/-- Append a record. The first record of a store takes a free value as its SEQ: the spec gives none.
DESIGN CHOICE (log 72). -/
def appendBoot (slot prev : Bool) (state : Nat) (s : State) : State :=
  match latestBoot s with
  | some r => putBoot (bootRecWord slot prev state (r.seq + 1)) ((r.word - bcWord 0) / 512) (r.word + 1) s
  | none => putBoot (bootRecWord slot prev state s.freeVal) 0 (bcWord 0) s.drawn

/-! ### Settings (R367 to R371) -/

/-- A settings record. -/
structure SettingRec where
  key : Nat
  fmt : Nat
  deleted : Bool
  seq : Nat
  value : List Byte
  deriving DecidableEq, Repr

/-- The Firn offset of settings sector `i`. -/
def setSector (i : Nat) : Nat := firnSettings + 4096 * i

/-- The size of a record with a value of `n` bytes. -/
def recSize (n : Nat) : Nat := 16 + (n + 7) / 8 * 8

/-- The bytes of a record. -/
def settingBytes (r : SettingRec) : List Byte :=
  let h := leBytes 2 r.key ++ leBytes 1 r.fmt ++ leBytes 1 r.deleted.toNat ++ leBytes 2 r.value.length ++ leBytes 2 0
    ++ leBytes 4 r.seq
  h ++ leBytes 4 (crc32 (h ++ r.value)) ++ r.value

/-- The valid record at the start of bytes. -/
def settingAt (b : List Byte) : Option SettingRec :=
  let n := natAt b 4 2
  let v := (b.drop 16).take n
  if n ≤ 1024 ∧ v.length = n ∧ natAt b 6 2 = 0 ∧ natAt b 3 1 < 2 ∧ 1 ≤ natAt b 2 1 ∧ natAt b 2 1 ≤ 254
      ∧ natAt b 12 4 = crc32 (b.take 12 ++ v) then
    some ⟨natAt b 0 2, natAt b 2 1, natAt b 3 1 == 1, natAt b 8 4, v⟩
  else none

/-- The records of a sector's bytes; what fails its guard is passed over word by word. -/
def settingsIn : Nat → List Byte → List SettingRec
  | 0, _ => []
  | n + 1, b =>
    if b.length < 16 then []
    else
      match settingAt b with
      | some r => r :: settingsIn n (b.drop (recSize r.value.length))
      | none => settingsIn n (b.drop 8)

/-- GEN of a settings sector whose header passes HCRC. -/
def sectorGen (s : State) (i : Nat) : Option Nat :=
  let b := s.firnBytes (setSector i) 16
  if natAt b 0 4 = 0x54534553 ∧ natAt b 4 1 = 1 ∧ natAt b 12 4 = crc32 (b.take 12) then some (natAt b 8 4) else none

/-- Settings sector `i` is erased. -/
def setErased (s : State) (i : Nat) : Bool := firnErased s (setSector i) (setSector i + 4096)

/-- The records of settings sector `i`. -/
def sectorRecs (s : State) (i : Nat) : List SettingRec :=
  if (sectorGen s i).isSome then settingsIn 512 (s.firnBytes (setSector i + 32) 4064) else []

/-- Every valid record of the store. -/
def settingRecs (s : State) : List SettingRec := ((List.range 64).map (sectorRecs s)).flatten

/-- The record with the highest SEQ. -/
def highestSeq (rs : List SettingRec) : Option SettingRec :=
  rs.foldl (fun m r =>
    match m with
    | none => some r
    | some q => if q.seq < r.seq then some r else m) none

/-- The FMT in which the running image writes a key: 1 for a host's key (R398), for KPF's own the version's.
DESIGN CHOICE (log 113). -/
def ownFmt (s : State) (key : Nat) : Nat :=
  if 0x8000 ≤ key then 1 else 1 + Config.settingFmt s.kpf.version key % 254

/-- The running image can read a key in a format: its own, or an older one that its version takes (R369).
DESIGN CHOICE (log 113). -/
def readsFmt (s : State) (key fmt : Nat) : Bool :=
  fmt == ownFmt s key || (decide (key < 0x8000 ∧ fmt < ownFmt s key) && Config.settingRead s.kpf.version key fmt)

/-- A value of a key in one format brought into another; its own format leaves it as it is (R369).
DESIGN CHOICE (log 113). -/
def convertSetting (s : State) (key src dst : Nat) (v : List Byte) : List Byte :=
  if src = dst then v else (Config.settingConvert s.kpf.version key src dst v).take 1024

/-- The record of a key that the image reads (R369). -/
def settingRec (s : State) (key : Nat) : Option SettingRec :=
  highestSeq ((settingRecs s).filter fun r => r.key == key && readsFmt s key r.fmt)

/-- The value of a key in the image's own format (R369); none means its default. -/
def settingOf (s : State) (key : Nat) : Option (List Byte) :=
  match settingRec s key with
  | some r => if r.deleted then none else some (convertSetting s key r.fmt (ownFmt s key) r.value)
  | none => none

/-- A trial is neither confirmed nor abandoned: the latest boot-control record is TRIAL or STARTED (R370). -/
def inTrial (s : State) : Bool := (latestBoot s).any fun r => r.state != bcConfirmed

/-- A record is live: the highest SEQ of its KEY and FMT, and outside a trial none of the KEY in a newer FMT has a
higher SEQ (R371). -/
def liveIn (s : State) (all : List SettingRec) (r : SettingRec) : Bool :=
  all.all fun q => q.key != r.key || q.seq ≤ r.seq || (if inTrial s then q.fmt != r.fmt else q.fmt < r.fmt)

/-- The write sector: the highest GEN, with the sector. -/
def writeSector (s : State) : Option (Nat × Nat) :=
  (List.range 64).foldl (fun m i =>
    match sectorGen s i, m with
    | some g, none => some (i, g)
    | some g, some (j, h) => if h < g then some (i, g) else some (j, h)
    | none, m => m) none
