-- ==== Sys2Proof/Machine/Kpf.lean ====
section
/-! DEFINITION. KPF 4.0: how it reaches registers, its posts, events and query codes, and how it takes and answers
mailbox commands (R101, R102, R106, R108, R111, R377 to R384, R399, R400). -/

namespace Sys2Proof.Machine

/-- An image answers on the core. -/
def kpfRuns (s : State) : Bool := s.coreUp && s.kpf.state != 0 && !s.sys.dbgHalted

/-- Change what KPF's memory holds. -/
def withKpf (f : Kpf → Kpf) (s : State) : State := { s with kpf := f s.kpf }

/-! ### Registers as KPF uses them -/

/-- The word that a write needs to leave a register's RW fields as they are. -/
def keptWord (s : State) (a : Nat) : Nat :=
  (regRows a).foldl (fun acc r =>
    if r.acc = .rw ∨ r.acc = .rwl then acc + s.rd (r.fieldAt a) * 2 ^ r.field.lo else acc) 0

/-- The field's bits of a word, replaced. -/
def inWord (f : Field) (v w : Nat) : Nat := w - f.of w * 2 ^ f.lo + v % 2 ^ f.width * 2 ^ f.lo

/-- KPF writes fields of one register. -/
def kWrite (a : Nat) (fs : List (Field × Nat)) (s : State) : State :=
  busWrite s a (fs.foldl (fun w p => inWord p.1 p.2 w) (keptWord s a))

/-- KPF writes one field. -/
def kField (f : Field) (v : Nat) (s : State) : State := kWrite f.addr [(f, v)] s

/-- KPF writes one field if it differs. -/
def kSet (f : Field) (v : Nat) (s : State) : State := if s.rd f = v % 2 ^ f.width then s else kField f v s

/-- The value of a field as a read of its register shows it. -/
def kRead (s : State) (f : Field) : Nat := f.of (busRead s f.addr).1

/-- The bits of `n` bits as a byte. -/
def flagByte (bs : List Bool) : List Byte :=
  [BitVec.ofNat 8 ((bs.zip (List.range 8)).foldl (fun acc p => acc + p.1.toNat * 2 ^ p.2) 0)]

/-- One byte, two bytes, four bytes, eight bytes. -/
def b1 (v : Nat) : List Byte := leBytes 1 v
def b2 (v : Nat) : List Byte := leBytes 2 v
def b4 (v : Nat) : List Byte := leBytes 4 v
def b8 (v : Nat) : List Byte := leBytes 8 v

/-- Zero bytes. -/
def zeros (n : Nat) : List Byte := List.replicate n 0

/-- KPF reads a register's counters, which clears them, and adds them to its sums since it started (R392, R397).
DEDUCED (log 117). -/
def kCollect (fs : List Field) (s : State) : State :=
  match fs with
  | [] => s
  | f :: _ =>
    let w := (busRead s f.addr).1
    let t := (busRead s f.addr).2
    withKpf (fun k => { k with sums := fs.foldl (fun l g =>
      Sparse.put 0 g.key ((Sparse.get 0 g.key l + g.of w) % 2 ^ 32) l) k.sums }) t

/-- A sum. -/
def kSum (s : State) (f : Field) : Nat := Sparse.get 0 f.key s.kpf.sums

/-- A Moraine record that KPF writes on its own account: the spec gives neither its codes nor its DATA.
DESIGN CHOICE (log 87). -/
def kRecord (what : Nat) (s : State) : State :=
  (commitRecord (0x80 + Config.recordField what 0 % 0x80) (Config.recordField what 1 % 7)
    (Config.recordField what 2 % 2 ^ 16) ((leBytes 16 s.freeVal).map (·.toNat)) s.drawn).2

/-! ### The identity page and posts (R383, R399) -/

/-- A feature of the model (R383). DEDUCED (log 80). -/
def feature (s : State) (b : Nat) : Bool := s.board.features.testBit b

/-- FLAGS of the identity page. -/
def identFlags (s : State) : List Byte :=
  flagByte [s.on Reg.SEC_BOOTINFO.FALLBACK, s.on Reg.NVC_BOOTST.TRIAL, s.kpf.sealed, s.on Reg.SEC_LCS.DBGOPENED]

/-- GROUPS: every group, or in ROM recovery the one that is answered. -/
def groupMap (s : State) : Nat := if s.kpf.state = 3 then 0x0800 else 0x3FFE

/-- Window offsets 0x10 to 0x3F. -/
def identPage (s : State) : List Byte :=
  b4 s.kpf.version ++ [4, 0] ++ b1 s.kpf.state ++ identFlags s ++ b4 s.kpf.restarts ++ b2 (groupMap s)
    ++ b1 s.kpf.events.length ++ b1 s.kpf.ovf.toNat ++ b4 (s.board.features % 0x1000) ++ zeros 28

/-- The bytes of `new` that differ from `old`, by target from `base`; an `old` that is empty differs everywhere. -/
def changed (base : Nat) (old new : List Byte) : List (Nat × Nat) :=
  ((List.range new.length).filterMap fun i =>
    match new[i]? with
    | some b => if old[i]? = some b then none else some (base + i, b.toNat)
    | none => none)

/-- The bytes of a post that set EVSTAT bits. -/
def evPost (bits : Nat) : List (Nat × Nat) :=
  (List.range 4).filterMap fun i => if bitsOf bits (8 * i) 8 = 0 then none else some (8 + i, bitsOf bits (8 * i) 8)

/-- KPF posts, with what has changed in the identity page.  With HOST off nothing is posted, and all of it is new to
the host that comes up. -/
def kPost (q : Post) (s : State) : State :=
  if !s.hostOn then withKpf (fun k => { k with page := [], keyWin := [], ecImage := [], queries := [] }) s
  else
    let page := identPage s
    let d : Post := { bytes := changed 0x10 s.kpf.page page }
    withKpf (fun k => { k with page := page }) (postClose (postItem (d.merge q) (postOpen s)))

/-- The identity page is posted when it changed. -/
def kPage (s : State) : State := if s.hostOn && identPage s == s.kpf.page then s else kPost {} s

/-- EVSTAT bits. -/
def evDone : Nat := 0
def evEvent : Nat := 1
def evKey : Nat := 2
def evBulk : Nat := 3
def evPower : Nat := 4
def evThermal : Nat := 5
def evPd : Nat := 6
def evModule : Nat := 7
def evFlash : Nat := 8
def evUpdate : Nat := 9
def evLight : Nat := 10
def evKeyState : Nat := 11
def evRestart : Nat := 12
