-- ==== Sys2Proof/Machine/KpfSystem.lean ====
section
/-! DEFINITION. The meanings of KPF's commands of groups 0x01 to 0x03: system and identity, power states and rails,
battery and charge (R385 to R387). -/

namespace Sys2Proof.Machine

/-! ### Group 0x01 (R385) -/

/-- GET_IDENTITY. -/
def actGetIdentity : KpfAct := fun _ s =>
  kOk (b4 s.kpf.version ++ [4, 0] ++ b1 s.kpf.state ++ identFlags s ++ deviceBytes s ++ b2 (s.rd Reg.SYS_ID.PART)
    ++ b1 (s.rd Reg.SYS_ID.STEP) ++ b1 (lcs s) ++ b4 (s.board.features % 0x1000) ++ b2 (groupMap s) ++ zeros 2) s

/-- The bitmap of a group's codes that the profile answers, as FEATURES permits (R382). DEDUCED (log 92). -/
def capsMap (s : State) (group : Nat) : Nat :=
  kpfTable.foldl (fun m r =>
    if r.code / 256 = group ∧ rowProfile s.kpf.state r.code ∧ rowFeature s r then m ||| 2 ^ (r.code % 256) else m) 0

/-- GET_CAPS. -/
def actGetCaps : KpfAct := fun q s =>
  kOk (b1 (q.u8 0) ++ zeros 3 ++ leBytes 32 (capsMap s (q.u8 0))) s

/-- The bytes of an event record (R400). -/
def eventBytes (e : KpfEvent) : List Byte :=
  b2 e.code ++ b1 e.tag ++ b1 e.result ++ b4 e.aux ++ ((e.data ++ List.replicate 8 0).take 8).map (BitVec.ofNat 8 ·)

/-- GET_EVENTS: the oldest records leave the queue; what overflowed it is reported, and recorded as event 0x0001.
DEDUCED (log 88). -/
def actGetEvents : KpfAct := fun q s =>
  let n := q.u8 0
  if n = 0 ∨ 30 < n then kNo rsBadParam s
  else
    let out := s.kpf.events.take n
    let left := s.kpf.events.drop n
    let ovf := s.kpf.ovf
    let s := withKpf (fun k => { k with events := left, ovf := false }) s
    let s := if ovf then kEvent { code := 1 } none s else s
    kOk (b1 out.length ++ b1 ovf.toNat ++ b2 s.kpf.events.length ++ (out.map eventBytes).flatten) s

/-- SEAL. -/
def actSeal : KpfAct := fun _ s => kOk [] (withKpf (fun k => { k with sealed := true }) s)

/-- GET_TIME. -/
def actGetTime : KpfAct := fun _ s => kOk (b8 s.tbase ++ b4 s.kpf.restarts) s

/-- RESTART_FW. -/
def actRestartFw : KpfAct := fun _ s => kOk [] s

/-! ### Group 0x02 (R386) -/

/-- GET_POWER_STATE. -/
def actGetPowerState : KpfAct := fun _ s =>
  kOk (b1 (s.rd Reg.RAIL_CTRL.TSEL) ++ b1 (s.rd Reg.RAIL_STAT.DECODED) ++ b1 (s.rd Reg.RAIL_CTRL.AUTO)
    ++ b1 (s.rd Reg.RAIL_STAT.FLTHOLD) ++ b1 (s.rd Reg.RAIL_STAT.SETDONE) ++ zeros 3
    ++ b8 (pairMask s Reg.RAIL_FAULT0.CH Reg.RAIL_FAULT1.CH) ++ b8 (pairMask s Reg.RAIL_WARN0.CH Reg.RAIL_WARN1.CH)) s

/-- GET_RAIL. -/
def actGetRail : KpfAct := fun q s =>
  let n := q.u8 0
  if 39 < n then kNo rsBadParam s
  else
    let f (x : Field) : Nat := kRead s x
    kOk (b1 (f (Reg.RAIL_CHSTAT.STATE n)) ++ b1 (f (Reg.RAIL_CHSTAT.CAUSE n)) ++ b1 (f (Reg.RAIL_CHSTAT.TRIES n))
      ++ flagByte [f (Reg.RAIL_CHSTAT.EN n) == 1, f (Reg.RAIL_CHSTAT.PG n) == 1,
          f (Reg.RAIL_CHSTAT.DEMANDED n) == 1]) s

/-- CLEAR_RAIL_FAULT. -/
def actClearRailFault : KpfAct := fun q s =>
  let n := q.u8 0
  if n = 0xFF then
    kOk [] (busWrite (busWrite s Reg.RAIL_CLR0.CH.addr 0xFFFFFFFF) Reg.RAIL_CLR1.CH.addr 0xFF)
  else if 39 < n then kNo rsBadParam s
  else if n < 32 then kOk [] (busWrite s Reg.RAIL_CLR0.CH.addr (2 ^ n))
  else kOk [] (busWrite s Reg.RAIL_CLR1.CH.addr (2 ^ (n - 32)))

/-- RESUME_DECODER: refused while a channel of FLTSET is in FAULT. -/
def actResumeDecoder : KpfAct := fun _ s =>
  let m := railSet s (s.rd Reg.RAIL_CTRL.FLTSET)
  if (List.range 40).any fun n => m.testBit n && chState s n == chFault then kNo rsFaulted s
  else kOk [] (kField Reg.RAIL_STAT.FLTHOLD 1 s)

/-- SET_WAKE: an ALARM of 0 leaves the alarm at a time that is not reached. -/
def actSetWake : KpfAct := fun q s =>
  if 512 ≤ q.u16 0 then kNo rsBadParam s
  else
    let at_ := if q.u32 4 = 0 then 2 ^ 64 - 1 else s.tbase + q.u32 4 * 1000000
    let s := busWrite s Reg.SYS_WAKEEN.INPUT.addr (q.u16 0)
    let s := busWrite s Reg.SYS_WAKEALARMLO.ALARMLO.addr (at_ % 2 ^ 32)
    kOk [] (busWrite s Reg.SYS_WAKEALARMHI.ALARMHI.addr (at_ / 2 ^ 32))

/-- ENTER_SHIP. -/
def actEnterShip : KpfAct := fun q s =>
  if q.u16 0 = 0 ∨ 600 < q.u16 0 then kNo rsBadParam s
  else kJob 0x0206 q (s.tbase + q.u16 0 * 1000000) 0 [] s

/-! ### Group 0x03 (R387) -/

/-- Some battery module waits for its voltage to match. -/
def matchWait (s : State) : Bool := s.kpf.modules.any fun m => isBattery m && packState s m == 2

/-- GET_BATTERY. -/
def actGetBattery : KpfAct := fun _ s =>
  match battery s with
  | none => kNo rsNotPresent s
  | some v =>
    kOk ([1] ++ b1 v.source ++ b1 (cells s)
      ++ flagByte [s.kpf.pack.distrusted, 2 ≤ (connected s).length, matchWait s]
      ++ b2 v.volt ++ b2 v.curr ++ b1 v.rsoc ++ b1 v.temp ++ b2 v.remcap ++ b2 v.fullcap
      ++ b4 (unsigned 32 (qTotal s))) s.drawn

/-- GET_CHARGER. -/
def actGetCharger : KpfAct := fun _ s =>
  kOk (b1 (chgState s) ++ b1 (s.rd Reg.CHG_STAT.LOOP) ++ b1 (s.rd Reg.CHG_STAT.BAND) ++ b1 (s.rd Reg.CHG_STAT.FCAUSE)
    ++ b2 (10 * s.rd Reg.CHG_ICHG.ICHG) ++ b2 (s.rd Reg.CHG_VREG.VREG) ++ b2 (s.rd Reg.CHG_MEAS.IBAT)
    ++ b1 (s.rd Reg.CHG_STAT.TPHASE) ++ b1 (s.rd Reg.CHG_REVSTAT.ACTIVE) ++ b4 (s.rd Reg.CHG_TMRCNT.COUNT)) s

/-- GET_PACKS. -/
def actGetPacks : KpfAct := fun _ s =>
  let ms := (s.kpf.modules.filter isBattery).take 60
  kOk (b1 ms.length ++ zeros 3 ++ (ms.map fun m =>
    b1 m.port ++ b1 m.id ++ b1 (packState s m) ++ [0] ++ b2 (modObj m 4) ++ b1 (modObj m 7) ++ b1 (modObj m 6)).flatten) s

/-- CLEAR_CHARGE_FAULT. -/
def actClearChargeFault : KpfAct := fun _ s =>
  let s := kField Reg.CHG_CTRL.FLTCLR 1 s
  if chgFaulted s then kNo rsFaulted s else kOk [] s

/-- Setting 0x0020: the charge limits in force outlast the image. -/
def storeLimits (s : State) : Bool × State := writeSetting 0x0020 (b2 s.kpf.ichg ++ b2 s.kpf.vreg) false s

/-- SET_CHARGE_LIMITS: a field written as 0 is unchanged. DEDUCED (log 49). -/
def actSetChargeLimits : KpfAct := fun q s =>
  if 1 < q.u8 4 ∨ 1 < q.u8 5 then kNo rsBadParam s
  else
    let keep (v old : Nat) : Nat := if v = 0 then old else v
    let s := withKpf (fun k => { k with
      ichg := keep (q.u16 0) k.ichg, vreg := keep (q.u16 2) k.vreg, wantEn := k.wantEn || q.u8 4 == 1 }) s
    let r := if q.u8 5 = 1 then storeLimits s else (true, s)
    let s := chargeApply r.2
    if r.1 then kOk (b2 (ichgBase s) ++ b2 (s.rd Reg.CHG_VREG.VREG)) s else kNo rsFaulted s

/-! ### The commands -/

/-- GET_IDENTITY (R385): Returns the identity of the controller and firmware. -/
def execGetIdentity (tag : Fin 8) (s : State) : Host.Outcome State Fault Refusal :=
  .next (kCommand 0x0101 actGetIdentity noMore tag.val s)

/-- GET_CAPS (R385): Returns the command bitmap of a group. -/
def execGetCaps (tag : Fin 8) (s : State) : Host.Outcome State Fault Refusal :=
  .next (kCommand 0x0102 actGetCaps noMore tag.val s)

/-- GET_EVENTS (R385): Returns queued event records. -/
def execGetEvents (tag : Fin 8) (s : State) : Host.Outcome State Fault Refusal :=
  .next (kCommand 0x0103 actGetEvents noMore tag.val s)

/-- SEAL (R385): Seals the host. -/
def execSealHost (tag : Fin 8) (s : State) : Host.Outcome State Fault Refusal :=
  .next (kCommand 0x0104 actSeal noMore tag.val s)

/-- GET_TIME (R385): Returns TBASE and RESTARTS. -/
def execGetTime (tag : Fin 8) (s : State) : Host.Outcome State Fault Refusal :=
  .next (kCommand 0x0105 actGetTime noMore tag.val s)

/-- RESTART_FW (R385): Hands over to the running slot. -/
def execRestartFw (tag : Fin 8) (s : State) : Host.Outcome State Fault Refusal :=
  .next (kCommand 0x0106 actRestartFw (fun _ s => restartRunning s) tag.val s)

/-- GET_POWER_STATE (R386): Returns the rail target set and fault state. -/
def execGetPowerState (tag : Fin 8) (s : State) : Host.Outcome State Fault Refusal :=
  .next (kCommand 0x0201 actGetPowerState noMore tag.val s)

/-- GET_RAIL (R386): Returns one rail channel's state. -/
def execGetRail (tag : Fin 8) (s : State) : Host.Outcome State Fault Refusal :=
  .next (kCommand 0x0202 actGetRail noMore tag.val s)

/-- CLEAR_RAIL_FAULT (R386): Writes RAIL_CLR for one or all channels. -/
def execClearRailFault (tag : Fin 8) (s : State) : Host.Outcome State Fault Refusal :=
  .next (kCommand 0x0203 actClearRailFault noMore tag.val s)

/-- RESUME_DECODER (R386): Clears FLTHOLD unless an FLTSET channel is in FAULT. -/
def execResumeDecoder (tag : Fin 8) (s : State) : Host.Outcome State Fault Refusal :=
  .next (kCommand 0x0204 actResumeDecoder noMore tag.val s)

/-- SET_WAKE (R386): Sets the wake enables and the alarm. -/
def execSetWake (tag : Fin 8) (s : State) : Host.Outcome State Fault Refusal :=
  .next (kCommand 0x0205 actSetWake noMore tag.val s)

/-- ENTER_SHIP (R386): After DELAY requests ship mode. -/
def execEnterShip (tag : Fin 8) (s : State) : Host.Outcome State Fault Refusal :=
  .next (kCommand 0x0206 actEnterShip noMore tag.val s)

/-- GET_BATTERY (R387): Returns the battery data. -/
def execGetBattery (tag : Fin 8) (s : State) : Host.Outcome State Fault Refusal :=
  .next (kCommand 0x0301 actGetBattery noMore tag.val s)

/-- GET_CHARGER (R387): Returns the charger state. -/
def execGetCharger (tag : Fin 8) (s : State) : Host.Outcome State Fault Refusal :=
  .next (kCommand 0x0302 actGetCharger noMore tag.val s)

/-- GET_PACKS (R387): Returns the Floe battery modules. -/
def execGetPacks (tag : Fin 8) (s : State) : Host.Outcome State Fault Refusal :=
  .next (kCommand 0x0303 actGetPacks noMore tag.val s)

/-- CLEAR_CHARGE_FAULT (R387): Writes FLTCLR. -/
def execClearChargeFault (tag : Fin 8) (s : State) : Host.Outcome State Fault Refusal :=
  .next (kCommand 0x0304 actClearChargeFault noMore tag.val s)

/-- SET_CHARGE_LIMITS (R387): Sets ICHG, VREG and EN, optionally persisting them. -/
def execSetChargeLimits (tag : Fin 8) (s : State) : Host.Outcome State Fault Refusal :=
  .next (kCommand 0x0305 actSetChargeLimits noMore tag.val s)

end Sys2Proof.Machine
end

==================================================

Directions for this task: For each line of the entries that includes "length", show that line.

Answer below:
  let h := leBytes 2 r.key ++ leBytes 1 r.fmt ++ leBytes 1 r.deleted.toNat ++ leBytes 2 r.value.length ++ leBytes 2 0
  if n ≤ 1024 ∧ v.length = n ∧ natAt b 6 2 = 0 ∧ natAt b 3 1 < 2 ∧ 1 ≤ natAt b 2 1 ∧ natAt b 2 1 ≤ 254
    if b.length < 16 then []
      | some r => r :: settingsIn n (b.drop (recSize r.value.length))
    ++ b1 s.kpf.events.length ++ b1 s.kpf.ovf.toNat ++ b4 (s.board.features % 0x1000) ++ zeros 28
  ((List.range new.length).filterMap fun i =>
    kOk (b1 out.length ++ b1 ovf.toNat ++ b2 s.kpf.events.length ++ (out.map eventBytes).flatten) s
      ++ flagByte [s.kpf.pack.distrusted, 2 ≤ (connected s).length, matchWait s]
  kOk (b1 ms.length ++ zeros 3 ++ (ms.map fun m =>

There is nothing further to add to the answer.